During the investigation, the police also discovered a forty-five-second video on Scott's cell phone. The video showed Thomas smiling and cavorting around his bedroom brandishing the SKS rifle and its bayonet. The video ends with Thomas stating, "Somebody gonna get a lick." The video was played for the jury. The record does not indicate when the video was taken.

Thomas did not bring the bayonet with him when he took the rifle out to the car on August 10.

On August 21, 2009, the State charged Thomas, Scott, and Marquand by trial information with first-degree robbery. On September 8, 2009, Thomas pled not guilty and provided a notice for the defenses of coercion and duress. The case against Thomas proceeded to trial on November 17-20, 2009.

During trial, Thomas testified that he feared getting beaten up or killed if he didn't go along with the robbery. Thomas also testified that Marquand would not let him out of his sight. Defense counsel also had Thomas and Marquand stand side-by-side at one point to accentuate their size difference.

Thomas also offered the testimony of Dr. Marvin Piburn, a psychiatry physician at Black Hawk County Mental Health Center. Dr. Piburn testified that he has known Thomas since 2002 and has diagnosed Thomas with separation anxiety, social anxiety, and attention deficit hyperactivity disorder. As a result of these diagnoses, Dr. Piburn opined that Thomas is "easy to intimidate" and "[v]ery subject to being manipulated."
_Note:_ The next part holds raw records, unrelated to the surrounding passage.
-- ==== Sys2Proof/Laws/KeepExec.lean ====
section
/-! SUPPORT. Every command keeps the canonical forms (`Sound` of Laws/Keep.lean). -/

set_option linter.unusedTactic false
set_option linter.unreachableTactic false
set_option linter.unusedSimpArgs false

namespace Sys2Proof.Machine

theorem soundk_strayRsp {d0 d : Dev} {p : Nat} {txid : Nat} (h : Sound d0 d) : Sound d0 (strayRsp p txid d) :=
    h.trans (keep_strayRsp (Keep.refl d)).toSound

theorem soundk_bellExt {d0 d : Dev} {v : BitVec 32} (h : Sound d0 d) : Sound d0 (bellExt v d) :=
    h.trans (keep_bellExt (Keep.refl d)).toSound

theorem soundk_bellEoi {d0 d : Dev} {v : BitVec 32} (h : Sound d0 d) : Sound d0 (bellEoi v d) :=
    h.trans (keep_bellEoi (Keep.refl d)).toSound

theorem soundk_startRun {d0 d : Dev} {t : Nat} (h : Sound d0 d) : Sound d0 (startRun t d) :=
    h.trans (keep_startRun (Keep.refl d)).toSound

theorem soundk_nextSlot {d0 d : Dev} {t : Nat} (h : Sound d0 d) : Sound d0 (nextSlot t d) :=
    h.trans (keep_nextSlot (Keep.refl d)).toSound

theorem soundk_fallBack {d0 d : Dev} {t : Nat} (h : Sound d0 d) : Sound d0 (fallBack t d) :=
    h.trans (keep_fallBack (Keep.refl d)).toSound

theorem soundk_bellResponse {d0 d : Dev} {t : Nat} {dseq : Nat} {slot : Nat} {status : Nat} (h : Sound d0 d)
    : Sound d0 (bellResponse t dseq slot status d) := h.trans (keep_bellResponse (Keep.refl d)).toSound

theorem soundk_bellTakeNext {d0 d : Dev} (h : Sound d0 d) : Sound d0 (bellTakeNext d) :=
    h.trans (keep_bellTakeNext (Keep.refl d)).toSound

theorem soundk_setAwake {d0 d : Dev} {t : Nat} {a : Bool} (h : Sound d0 d) : Sound d0 (setAwake t a d) :=
    h.trans (keep_setAwake (Keep.refl d)).toSound

theorem soundk_slotEnd {d0 d : Dev} {t : Nat} (h : Sound d0 d) : Sound d0 (slotEnd t d) :=
    h.trans (keep_slotEnd (Keep.refl d)).toSound

theorem soundk_awakeRise {d0 d : Dev} {t : Nat} (h : Sound d0 d) : Sound d0 (awakeRise t d) :=
    h.trans (keep_awakeRise (Keep.refl d)).toSound

theorem soundk_updDie {d0 d : Dev} {n : Nat} {f : Die → Die} (h : Sound d0 d) : Sound d0 (updDie n f d) :=
    h.trans (keep_updDie (Keep.refl d)).toSound

theorem soundk_updSeq {d0 d : Dev} {ch : Nat} {f : Seq → Seq} (h : Sound d0 d) : Sound d0 (updSeq ch f d) :=
    h.trans (keep_updSeq (Keep.refl d)).toSound

theorem soundk_charge {d0 d : Dev} {n : Nat} {nj : Nat} (h : Sound d0 d) : Sound d0 (charge n nj d) :=
    h.trans (keep_charge (Keep.refl d)).toSound

theorem soundk_modelStep {d0 d : Dev} (h : Sound d0 d) : Sound d0 (modelStep d) :=
    h.trans (keep_modelStep (Keep.refl d)).toSound

theorem soundk_kickAll {d0 d : Dev} (h : Sound d0 d) : Sound d0 (kickAll d) :=
    h.trans (keep_kickAll (Keep.refl d)).toSound

theorem soundk_padSlot {d0 d : Dev} {id : Nat} {r : Nat} {j : Nat} (h : Sound d0 d) : Sound d0 (padSlot id r j d)
    := h.trans (keep_padSlot (Keep.refl d)).toSound

theorem soundk_padRow {d0 d : Dev} {id : Nat} {r : Nat} (h : Sound d0 d) : Sound d0 (padRow id r d) :=
    h.trans (keep_padRow (Keep.refl d)).toSound
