/-- A write of ODW_CMD through the window of port 0, and the command it stands for. -/
def win0 : Win := { via := ⟨0, 7, false, false⟩, tag := 1, seq := 0 }

theorem wit_StoringAndEntryWrites :
    (storeRow (.wpLock 0 1) = some (0, 0x2052, 2, 1) ∧ Accepted r0 0 0x2052 2 1) ∧
    (plainEntry r0.cfg 0x2010 3 = true ∧ Accepted r0 0 0x2010 3 (2 ^ 32 - 1)) ∧
    (Runs (some win0.via) 0 (portUp r0) ∧ odError (woc 0x2010 3) (wq 5) (entered (some win0.via) (portUp r0)) = none ∧
      enabled (entered (some win0.via) (portUp r0)) 0 = true ∧
      numAbort (takeCmd (woc 0x2010 3) (wq 5) (entered (some win0.via) (portUp r0))) 0 0x2010 3 4 5 = none) ∧
    ((master r0 0).job = none ∧ (master busyOd 0).job.isSome = true) ∧
    (4088 + 8 ≤ 4096 ∧ (8 = 4 ∨ 8 = 8) ∧ PortTakes busyOd win0.via.p .msg) := by
  unfold Accepted Runs PortTakes
  dsimp only
  decide +kernel

theorem test_window_argument : (master (after (.odEntryWrite 0 none .arg 0x1122) r0) 0).arg = 0x1122 := by decide +kernel

/-- Master 0 owns the group of 0x2010. -/
def owning : Dev := put 0x1201 (odGroup 0x2010 + 1) 0 r0

theorem wit_MastersAndOwners :
    (Accepted owning 7 0x1200 1 0xFE ∧ (bit (od owning 0x1200 1) 0 && !bit 0xFE 0) = true ∧
      (bit (od owning 0x1200 1) 7 && !bit 0xFE 7) = false ∧ groupDefined owning.cfg (odGroup 0x2010) = true ∧
      grpOwner owning (odGroup 0x2010) = 0 ∧ 8 ≤ grpOwner owning 0) ∧
    (odGroup 0x2010 < 0x30 ∧ Accepted owning 0 0x1201 (odGroup 0x2010 + 1) 0xFF) := by
  unfold Accepted
  decide +kernel

theorem test_release : grpOwner (after (.masterEnable 7 0xFE) owning) (odGroup 0x2010) = 0xFF := by decide +kernel

theorem wit_ClearingWrites :
    (0x290205 ≠ 0x210901 ∧ odKind r0.cfg (0x290205 / 256) (0x290205 % 256) = some (.u32, .ro) ∧
      odBase r0.cfg 0x2902 = some (0x2902, 0) ∧ 0x2902 ≠ 0x2650 ∧ Accepted r0 0 (0x290205 / 256) (0x290205 % 256) 0) ∧
    (enabled r0 0 = true ∧ bytesAbort (seen 0 r0) 0 0x2109 1 (leBytes 64 0) = none ∧ holder r0 0 0x210901 = none) ∧
    (tabWf (fun _ => LaneQ.reset) r0.net.lanes = true ∧ Accepted r0 0 0x2911 2 1) ∧ Accepted r0 0 0x2800 0x0B (2 ^ 64 - 1) ∧
    (0xFFFF < 2 ^ 32 ∧ Accepted r0 0 0x2900 4 0xFFFF) := by
  unfold Accepted
  decide +kernel

theorem test_counter_clear : od (after (.counterClear 0 0x290205 0) (put 0x2902 5 9 r0)) 0x2902 5 = 0 := by decide +kernel

/-- A flush runs. -/
def flushing : Dev := put 0x2400 1 3 svc

/-- A soft reset drains. -/
def draining_ : Dev := { svc with rst := { svc.rst with kind := some .soft } }

/-- Channel 7 is excluded. -/
def excluded : Dev := put 0x2107 2 0x80 svc

theorem wit_ServiceAndResetWrites :
    Accepted (put 0x2000 1 3 r0) 0 0x2000 2 3 ∧ Accepted svc 0 0x2000 2 2 ∧ Accepted (put 0x2000 1 0 svc) 0 0x2000 2 1 ∧
      Accepted svc 0 0x2000 3 0xB10C ∧
    (Accepted flushing 0 0x2000 3 0xB10C ∧ od flushing 0x2400 1 = 3) ∧ Accepted draining_ 0 0x2000 3 0xB10C ∧
    Accepted svc 0 0x2000 4 0x50F7 ∧ Accepted draining_ 0 0x2000 4 0x50F7 ∧ Accepted flushing 0 0x2000 4 0x50F7 ∧
    (7 < 32 ∧ Accepted excluded 0 0x2000 5 (2 ^ 7)) := by
  unfold Accepted
  decide +kernel

theorem test_block_reset_starts : od (after (.rstBlock 0 0xB10C) svc) 0x2000 0x0B = 1 ∧
    od (after (.rstBlock 0 0xB10C) svc) 0x2000 6 = 2 := by decide +kernel

theorem wit_ExclusionWrites :
    (enabled svc 0 = true ∧ bytesAbort (seen 0 svc) 0 0x2107 1 (zeros 512) = none ∧ holder svc 0 0x210701 = none) ∧
    (bytesAbort (seen 0 svc) 0 0x2107 1 [0]).isSome = true ∧ Accepted svc 0 0x2107 2 0x80 ∧ Accepted svc 0 0x2107 5 1 ∧
    bit 1 0 = true := by
  unfold Accepted
  decide +kernel

theorem wit_LanternQuiescing :
    (Accepted svc 0 0x2100 6 1 ∧ od svc 0x2100 8 = 2) ∧ Accepted (put 0x2100 8 4 svc) 0 0x2100 6 1 ∧
    (Accepted (put 0x2100 8 3 svc) 0 0x2100 6 0 ∧ od (put 0x2100 8 3 svc) 0x2100 8 = 3) ∧
    od (put 0x2100 8 4 svc) 0x2100 8 = 4 ∧
    (od (put 0x2100 8 3 svc) 0x2100 8 = 3 ∧ (∀ c ∈ svc.cmds, c.2.st = .met) ∧ svc.lan.wjobs = [] ∧ svc.lan.rjobs = [] ∧
      svc.lan.relocs = [] ∧
      svc.lan.want = [] ∧ svc.lan.misses = []) ∧ od svc 0x2100 8 ≠ 3 := by
  unfold Accepted
  decide +kernel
Prior to submission of the case to the jury, Thomas requested a jury instruction on the defense of compulsion. The trial court denied the request. The jury subsequently found Thomas guilty. On January 5, 2010, Thomas was sentenced to twenty-five years incarceration with a seventy percent mandatory minimum. See Iowa Code § 902.9(2), 902.12(5). Thomas appeals.

II. Standard of Review

The legal validity of a proposed defense is, in the first instance, a question of law for the court. State v. Allen, 633 N.W.2d 752, 754 (Iowa 2001). A defendant is entitled to submit a theory of defense if the theory correctly states the law and is supported by substantial evidence. Id. We review the trial court's refusal to instruct on a defense for the correction of errors at law. State v. Hartsfield, 681 N.W.2d 626, 631 (Iowa 2004). We must only determine whether the trial court accurately determined the requested instruction did not have adequate evidentiary support. Id. III. Analysis

The defense of compulsion is set forth by statute as follows:

No act, other than an act by which one intentionally or recklessly causes physical injury to another, is a public offense if the person so acting is compelled to do so by another's threat or menace of serious injury, provided that the person reasonably believes that such injury is imminent and can be averted only by the person doing such act.

Iowa Code § 704.10. A defendant has the burden of generating a fact question on the defense of compulsion; thereafter, the State has the burden of disproving compulsion beyond a reasonable doubt. State v. Walker, 671 N.W.2d 30, 34 (Iowa Ct. App. 2003); see also State v. Reese, 272 N.W.2d 863, 867 (Iowa 1978)

(noting that with various defenses to crimes, the defendant has the initial burden to generate a fact question, after which the burden rests upon the State to disprove the defense beyond a reasonable doubt).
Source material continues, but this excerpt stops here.